Mass Spectrometry—Tissue Preparation

Owing to tank mortality of individuals 1 and 3 prior to tissue collection for mass spectrometry experiments, tissue could only be collected from individual 2. To compensate for the loss of animals, an additional Oulactis sp. specimen was collected. The animal was narcotised prior to being transferred to 70% ethanol for 30 min for preservation. Tentacle tissue (~ 50 mg) was removed, placed in a minimal volume of 70% ethanol and frozen at  80 °C. Frozen tentacle tissue preparations were crushed with dry ice in a mortar and pestle, washed and dissolved in 20 mL 80% acetonitrile acid (ACN): 0.1% trifluoroacetic acid (TFA) and made up to 30 mL total volume with 80% ACN: 0.1% TFA.
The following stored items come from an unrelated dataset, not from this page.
-- ==== Sys2Proof/Machine/DebugPort.lean ====
section
/-! DEFINITION. The debug port (chapter 24): wire accesses to the DBG page, sessions and unlocking, halting and stepping,
memory access, and boundary scan. -/

namespace Sys2Proof.Machine

def State.onDbg (s : State) (f : Dbg → Dbg) : State := { s with dbg := f s.dbg }

/-- Whether a session is open. -/
def State.dbgOpen (s : State) : Bool := s.b (dbgA 0x040) 1

/-! ### Halting and stepping (R555, R556) -/

/-- A write of DBG_HALT: bits of 1 halt their pipelines, bits of 0 resume theirs. -/
def State.dbgHalt (s : State) (m : Nat) : State := s.setHalt m

/-- Set or clear DBG_HALT_STATUS.step_err. -/
def State.stepErr (s : State) (e : Bool) : State := s.setB (dbgA 0x058) 8 e

/-- The port whose oldest waiting frame pipeline k would admit next in a step: the oldest arrival of those P4's round robin
or nothing else keeps back. -/
def State.stepPort (s : State) (k : Nat) : Option Nat :=
  ((List.range 68).foldl (fun (best : Option (Nat × Nat)) p =>
    if s.pipeOf p ≠ k ∨ (k = 4 ∧ (s.leeTurn (leeSource p)).isNone) then best
    else
      match s.nextStaged p with
      | none => best
      | some f =>
        if f.parseReady = false ∨ (s.behind f = true ∧ s.passed (prsPage k) = false) then best
        else
          match best with
          | none => some (f.ord, p)
          | some b => if f.ord < b.1 then some (f.ord, p) else best) none).map (fun b => b.2)

/-- A step of a halted pipeline: one token moves, or nothing does and step_err sets. -/
def State.dbgStep (s : State) (k n : Nat) : State :=
  if n = 12 then
    match s.stepPort k with
    | none => s.stepErr true
    | some p => if (s.stageToken k 0).isSome then s.stepErr true else (s.parseAdmit k p true).stepErr false
  else if (s.stageToken k n).isNone ∨ (n < 11 ∧ (s.stageToken k (n + 1)).isSome) then s.stepErr true
  else (s.stageStep k n true).stepErr false

/-- DBG_TOKEN_SEL copies the parse result of the token at a stage; zeros where there is none. -/
def State.tokenCopy (s : State) (k n : Nat) : State :=
  let bs := match s.stageToken k n with | some f => f.parseBytes | none => []
  forEach (List.range 12) s (fun s w => s.wr (dbgA (0x0D0 + 4 * w)) (word (leAt bs (4 * w) 4)))

/-! ### Memory access (R559) -/

/-- The result of an access: err, kind, the word read, the state. -/
structure MaRes where
  err  : Nat
  kind : Nat
  data : Word
  st   : State

/-- Spaces 0 and 1: as a host access without fences. -/
def State.maBar0 (s : State) (a : Nat) (write : Bool) (d : Word) : MaRes :=
  if write then
    let r := s.tryWrite .debug true true a d
    ⟨b2n (r.1 ≠ 0), r.1, d, r.2⟩
  else
    let r := s.tryRead a
    ⟨b2n (r.1 ≠ 0), r.1, if r.1 = 0 then r.2.1 else d, r.2.2⟩

def State.maBar2 (s : State) (a : Nat) (write : Bool) (d : Word) : MaRes :=
  if 0x20000000 ≤ a ∧ a < 0x40000000 then
    let h := s.f (hifA 0x058) 13 0 * 0x200000 + (a - 0x20000000)
    if a % 4 ≠ 0 then ⟨1, 2, d, s⟩
    else if s.hbmBadRun h 4 then ⟨1, 0xB, d, s⟩
    else if write then ⟨0, 0, d, (s.hbmRequests h 4 true).hbmWr h (leBytes 4 d.toNat)⟩
    else ⟨0, 0, word (leVal (s.hbmLook h 4).1), (s.hbmLook h 4).2.hbmRequests h 4 false⟩
  else if write then
    let k := s.winKind .debug true a (leBytes 4 d.toNat)
    if k ≠ 0 then ⟨1, k, d, s⟩ else ⟨0, 0, d, s.winStore a (leBytes 4 d.toNat)⟩
  else if a % 4 ≠ 0 then ⟨1, 2, d, s⟩
  else if (winItems a 4).isNone then ⟨1, 1, d, s⟩
  else ⟨0, 0, word (leVal (s.winRead .debug a 4)), s⟩

/-- Space 2: one copy of a table. Words written are collected; the last word of the entry sends the whole entry. -/
def State.maTable (s : State) (lo hi : Nat) (write : Bool) (d : Word) : MaRes :=
  let t := hi % 16
  let c := hi / 16 % 8
  let w := bitsOf lo 23 20
  let i := lo % 2 ^ 20
  let words := entSize t / 4
  if entCount t ≤ i ∨ 5 ≤ c ∨ words ≤ w then ⟨2, 0, d, s⟩
  else
    let o := entBase t + i * entSize t
    if write = false then ⟨0, 0, word (leVal (s.bankRd c (o + 4 * w) 4)), s⟩
    else
      let key := fun (w : Nat) => ((c * 16 + t) * 2 ^ 20 + i) * 16 + w
      let s := s.onDbg (fun x => { x with words := x.words.put 0 (key w) d })
      if w + 1 < words then ⟨0, 0, d, s⟩
      else
        let ks := (List.range words).map key
        let bs := ks.flatMap (fun k => leBytes 4 (s.dbg.words.at 0 k).toNat)
        let s := s.onDbg (fun x => { x with words := x.words.filter (fun e => !ks.contains e.1) })
        ⟨0, 0, d, (s.bankWr c o bs).watch 1 t i⟩

/-- Space 3: HBM by physical address. -/
def State.maHbm (s : State) (a : Nat) (write : Bool) (d : Word) : MaRes :=
  let a := a / 4 * 4
  if 2 ^ 35 ≤ a then ⟨2, 0, d, s⟩
  else if s.hbmBad a then ⟨3, 0, d, s⟩
  else if write then ⟨0, 0, d, (s.hbmRequests a 4 true).hbmWr a (leBytes 4 d.toNat)⟩
  else ⟨0, 0, word (leVal (s.hbmLook a 4).1), (s.hbmLook a 4).2.hbmRequests a 4 false⟩

/-- Space 4: the SRAM of a region. The cell store of region 30 is laid out word by word; the spec places no word of any
other region's SRAM, so a read there gives a free value. -/
def State.maSram (s : State) (region w : Nat) (write : Bool) (d : Word) : MaRes :=
  if s.regionExists region = false ∨ region = 62 ∨ region = 63 then ⟨2, 0, d, s⟩
  else if region = 30 then
    if 5 * 16384 * 64 ≤ w then ⟨2, 0, d, s⟩
    else if write then ⟨0, 0, d, { s with sram := writeBytes s.sram (4 * w) (leBytes 4 d.toNat) }⟩
    else ⟨0, 0, word (leVal (readBytes s.sram (4 * w) 4)), s⟩
  else if write then ⟨0, 0, d, s⟩
  else
    let (n, s) := s.draw
    ⟨0, 0, word (Config.freeValue n), s⟩

/-- One access in a space; a space that R559 does not name is out of range. -/
def State.maAccess (s : State) (space lo hi : Nat) (write : Bool) (d : Word) : MaRes :=
  match space with
  | 0 => s.maBar0 (hi * 2 ^ 32 + lo) write d
  | 1 => s.maBar2 (hi * 2 ^ 32 + lo) write d
  | 2 => s.maTable lo hi write d
  | 3 => s.maHbm (hi * 2 ^ 32 + lo) write d
  | 4 => s.maSram (hi % 128) lo write d
  | _ => ⟨2, 0, d, s⟩

/-- The address of the next word in a space. -/
def maNext (space lo hi : Nat) : Nat × Nat :=
  match space with
  | 2 =>
    if bitsOf lo 23 20 + 1 < entSize (hi % 16) / 4 then (lo + 2 ^ 20, hi)
    else (lo / 2 ^ 24 * 2 ^ 24 + (lo % 2 ^ 20 + 1) % 2 ^ 20, hi)
  | 4 => ((lo + 1) % 2 ^ 32, hi)
  | _ => ((lo + 4) % 2 ^ 32, (hi + (lo + 4) / 2 ^ 32) % 2 ^ 32)

/-- The access in progress completes: err and its kind are reported, and with inc the address moves on. -/
def State.maDone (s : State) : State :=
  let ctl := s.rd (dbgA 0x068)
  if bit ctl 31 = false then s
  else
    let lo := (s.rd (dbgA 0x06C)).toNat
    let hi := (s.rd (dbgA 0x070)).toNat
    let r := s.maAccess (fld ctl 10 8) lo hi (bit ctl 1) (s.rd (dbgA 0x074))
    let s := r.st
    if s.b (dbgA 0x068) 31 = false then s
    else
      let s := ((s.setB (dbgA 0x068) 31 false).setF (dbgA 0x068) 30 28 r.err).setF (dbgA 0x068) 27 24 r.kind
      let s := if bit ctl 1 = false ∧ r.err = 0 then s.wr (dbgA 0x074) r.data else s
      if bit ctl 4 then
        let n := maNext (fld ctl 10 8) lo hi
        (s.wr (dbgA 0x06C) (word n.1)).wr (dbgA 0x070) (word n.2)
      else s

/-- go starts an access in a session. -/
def State.maGo (s : State) : State := (s.setB (dbgA 0x068) 0 false).setB (dbgA 0x068) 31 true

/-! ### Sessions and unlocking (R551 to R554) -/

/-- A session opens; with any tenant SA valid, R444 applies first. -/
def State.sessOpen (s : State) : State :=
  let s := if s.tenantSas.any (fun x => decide (leAt (s.mscEnt x.1 2 x.2) 0 1 % 2 = 1)) then
      s.debugTaint.setB (dbgA 0x040) 3 true else s
  (s.setB (dbgA 0x040) 1 true).onDbg (fun d => { d with lastAt := s.clk })

/-- A session closes: pipelines resume, breakpoints and watchpoints are disabled, an access in progress completes, and the
port locks again. -/
def State.sessClose (s : State) : State :=
  if s.dbgOpen = false then s
  else
    let s := (s.maDone.wr (dbgA 0x054) 0).dbgHalt 0
    let s := forEach (List.range 8) s (fun s i => s.setB (dbgA (0x100 + 16 * i)) 0 false)
    let s := forEach (List.range 4) s (fun s j => (s.setB (dbgA (0x180 + 16 * j)) 0 false).setB (dbgA (0x1C4 + 8 * j)) 0 false)
    (s.setB (dbgA 0x040) 1 false).setB (dbgA 0x040) 0 true

/-- A signature word is pushed: its first byte is in [31:24]. -/
def State.respPush (s : State) (w : Word) : State :=
  (s.onDbg (fun d => { d with resp := d.resp ++ beBytes 4 w.toNat })).setF (dbgA 0x050) 9 0 (s.f (dbgA 0x050) 9 0 + 1)

/-- Words a signature of an algorithm takes. -/
def sigWords (alg : Nat) : Nat := match alg with | 1 => 24 | 2 => 828 | _ => 0

/-- Signature bytes of an algorithm. -/
def sigBytes (alg : Nat) : Nat := match alg with | 1 => 96 | _ => 3309

/-- What the challenge is signed with: SHA-384 of it with TOP_ID and TOP_STEP behind it. -/
def State.unlockMsg (s : State) : List Byte :=
  Crypto.sha384 (s.dbg.chal ++ beBytes 4 (s.rd (topA 0x040)).toNat ++ beBytes 4 (s.rd (topA 0x044)).toNat)

/-- Whether the words pushed are a signature of the challenge under the root key of slot 0. -/
def State.unlockOk (s : State) : Bool :=
  let o := s.otpNow
  let alg := o.algs.at 0 0
  let key := o.roots.at [] 0
  !key.isEmpty && decide (0 < sigWords alg ∧ s.f (dbgA 0x050) 9 0 = sigWords alg) &&
    Config.rootVerify alg key s.unlockMsg (s.dbg.resp.take (sigBytes alg))

/-- op 3: unlock, or count a failure; either way a fresh challenge. -/
def State.dbgUnlock (s : State) : State :=
  let s := if s.unlockOk then
      ((s.debugTaint.setB (dbgA 0x040) 3 true).setB (dbgA 0x040) 0 false).report 6 1 0x1801
    else
      let n := s.dbg.fails + 1
      let s := ((s.onDbg (fun d => { d with fails := n })).setF (dbgA 0x040) 6 4 n).report 6 1 0x1802
      if 4 ≤ n then (s.setB (dbgA 0x040) 2 true).report 6 3 0x1805 else s
  ((s.onDbg (fun d => { d with resp := [] })).setF (dbgA 0x050) 9 0 0).newChal

/-! ### Wire accesses (R549, R550) -/

/-- One shift of a CRC register of `n` bits. -/
def crcBit (n poly c : Nat) (b : Bool) : Nat :=
  let top := decide (2 ^ (n - 1) ≤ c)
  let c := c * 2 % 2 ^ n
  if top ≠ b then c ^^^ poly else c

/-- A CRC over bits in the order they are sent, initial value 0. -/
def crcBits (n poly : Nat) (bs : List Bool) : Nat := bs.foldl (crcBit n poly) 0

/-- The bits of a word in the order they are sent, least significant first (R548). -/
def wireBitsOf (w : Word) : List Bool := (List.range 32).map (bit w)

/-- What an accepted wire write does beyond its fields. -/
def State.dbgEffect (s : State) (off : Nat) (v : Word) : State :=
  match off with
  | 0x044 =>
    match fld v 1 0 with
    | 1 => s.sessOpen
    | 2 => s.sessClose
    | _ => s.dbgUnlock
  | 0x04C => s.respPush v
  | 0x054 => s.dbgHalt (fld v 4 0)
  | 0x05C => s.dbgStep (fld v 2 0) (fld v 11 8)
  | 0x068 => if bit v 0 then s.maGo else s
  | 0x078 => s.tokenCopy (fld v 2 0) (fld v 11 8)
  | _ => s

/-- A valid packet has arrived. -/
def State.wireHeard (s : State) : State := s.onDbg (fun d => { d with lastAt := s.clk })

/-- A write packet whose codes are right: the access is carried out, or rejected with status error. -/
def State.wireWrite (s : State) (off : Nat) (v : Word) : State :=
  if s.alive = false then s
  else
    let s := s.wireHeard
    let r : RegReq := ⟨6, off, maskOf 31 0, v⟩
    let k := s.regCheck .wire true r
    if k ≠ 0 then (s.pageErr 6 off true k).emit (.dbgStatus 4)
    else (((s.storeReg r).dbgEffect off v).watch 0 0 r.addr).emit (.dbgStatus 1)

/-- A read packet whose code is right. -/
def State.wireRead (s : State) (off : Nat) : State :=
  if s.alive = false then s
  else
    let s := s.wireHeard
    match regAt .dbg 0 off with
    | none => (s.pageErr 6 off false 1).emit (.dbgStatus 4)
    | some _ =>
      let w := s.readReg .dbg 0 off
      (s.emit (.dbgStatus 1)).emit (.dbgData w (crcBits 8 7 (wireBitsOf w)))

/-- The number whose bits are sent least significant first. -/
def bitsNum : List Bool → Nat
  | [] => 0
  | b :: bs => b2n b + 2 * bitsNum bs

/-- What the receiver does when a bit has joined the packet in progress: 3 bits decide the op, 14 complete a read, 54 a
write (R549). -/
def State.wireBits (s : State) (rx : List Bool) : State :=
  let keep := s.onDbg (fun d => { d with rx })
  let idle := s.onDbg (fun d => { d with rx := [] })
  let op := bitsNum ((rx.drop 1).take 2)
  let off := 4 * bitsNum ((rx.drop 3).take 7)
  let crc4 := decide (crcBits 4 3 ((rx.drop 1).take 9) = bitsNum ((rx.drop 10).take 4))
  if rx.length < 3 then keep
  else if op ≠ 1 ∧ op ≠ 2 then idle
  else if op = 1 ∧ rx.length = 14 then
    if crc4 then idle.wireRead off else idle.emit (.dbgStatus 4)
  else if rx.length = 54 then
    let data := (rx.drop 14).take 32
    if crc4 && decide (crcBits 8 7 data = bitsNum (rx.drop 46)) then idle.wireWrite off (word (bitsNum data))
    else idle.emit (.dbgStatus 4)
  else keep

/-- A bit the probe sends (R548): the port waits for a start bit of 1. -/
def State.wireBit (s : State) (b : Bool) : State :=
  if s.dbg.rx.isEmpty && !b then s else s.wireBits (s.dbg.rx ++ [b])

/-- DBG_IO held high for 64 clocks. -/
def execDbgReceiverReset (s : State) : Host.Outcome State Fault Refusal := answer s (s.onDbg (fun d => { d with rx := [] }))

def execDbgSessionOpen (s : State) : Host.Outcome State Fault Refusal := answer s (s.wireWrite 0x044 1)
def execDbgSessionClose (s : State) : Host.Outcome State Fault Refusal := answer s (s.wireWrite 0x044 2)
def execDbgRespPush (value : Word) (s : State) : Host.Outcome State Fault Refusal := answer s (s.wireWrite 0x04C value)
def execDbgUnlock (s : State) : Host.Outcome State Fault Refusal := answer s (s.wireWrite 0x044 3)

/-- DBG_CTL.idle ms have passed without a valid packet. -/
def State.idleClose (s : State) : State :=
  if s.alive && s.dbgOpen then s.sessClose.report 6 2 0x1804 else s

def execDbgIdleTimeout (s : State) : Host.Outcome State Fault Refusal := answer s s.idleClose

def execDbgHaltWrite (halt : BitVec 5) (s : State) : Host.Outcome State Fault Refusal :=
  answer s (s.wireWrite 0x054 (word halt.toNat))

def execDbgStep (pipe : BitVec 3) (stage : BitVec 4) (s : State) : Host.Outcome State Fault Refusal :=
  answer s (s.wireWrite 0x05C (word (pipe.toNat + stage.toNat * 256)))

def execDbgTokenSelect (pipe : BitVec 3) (stage : BitVec 4) (s : State) : Host.Outcome State Fault Refusal :=
  answer s (s.wireWrite 0x078 (word (pipe.toNat + stage.toNat * 256)))

def execDbgMemAccess (space : BitVec 3) (inc write : Bool) (s : State) : Host.Outcome State Fault Refusal :=
  answer s (s.wireWrite 0x068 (word (1 + 2 * b2n write + 16 * b2n inc + 256 * space.toNat)))

def execDbgMemAccessDone (s : State) : Host.Outcome State Fault Refusal := answer s (if s.alive then s.maDone else s)

/-! ### Boundary scan (R560) -/

/-- The instruction that acts for an opcode: EXTEST, CLAMP and HIGHZ only in factory test mode or while Open. -/
def State.jtagActs (s : State) (op : Nat) : Nat :=
  match op with
  | 0x01 => 0x01
  | 0x02 => 0x02
  | 0x00 => if s.topState = 6 ∨ s.f (secA 0x040) 1 0 = 0 then 0x00 else 0xFF
  | 0x04 => if s.topState = 6 ∨ s.f (secA 0x040) 1 0 = 0 then 0x04 else 0xFF
  | 0x05 => if s.topState = 6 ∨ s.f (secA 0x040) 1 0 = 0 then 0x05 else 0xFF
  | _ => 0xFF

/-- The JTAG port takes an instruction; with IDCODE it shifts out the device's identity. -/
def State.jtagTake (s : State) (op : Nat) : State :=
  let s := s.onDbg (fun d => { d with jtag := op })
  if op = 0x01 then s.emit (.jtagId 0xA6400C2F) else s

def execJtagInstruction (opcode : Byte) (s : State) : Host.Outcome State Fault Refusal :=
  answer s (if s.alive then s.jtagTake (s.jtagActs opcode.toNat) else s)

/-- A TRST_N low pulse: the port starts again with IDCODE (PRESUMED IEEE 1149.1). -/
def execJtagReset (s : State) : Host.Outcome State Fault Refusal := answer s (s.onDbg (fun d => { d with jtag := 0x01 }))

end Sys2Proof.Machine
end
Frozen tissue samples were sonicated for 3 × 30-s bursts then centrifuged for 25 min at 14,000 rpm at 4 °C, the supernatant was filtered and stored at  80 °C. Thawed supernatant sample volume was adjusted to 30 mL with MilliQ water. To isolate peptides < 10 kDa, samples were passed through a Vydac® Bioselect SPE C18 Column (218SPE3000 13 μm, 3 mL) and eluted with 80% ACN: 0.1% TFA and the eluate lyophilised.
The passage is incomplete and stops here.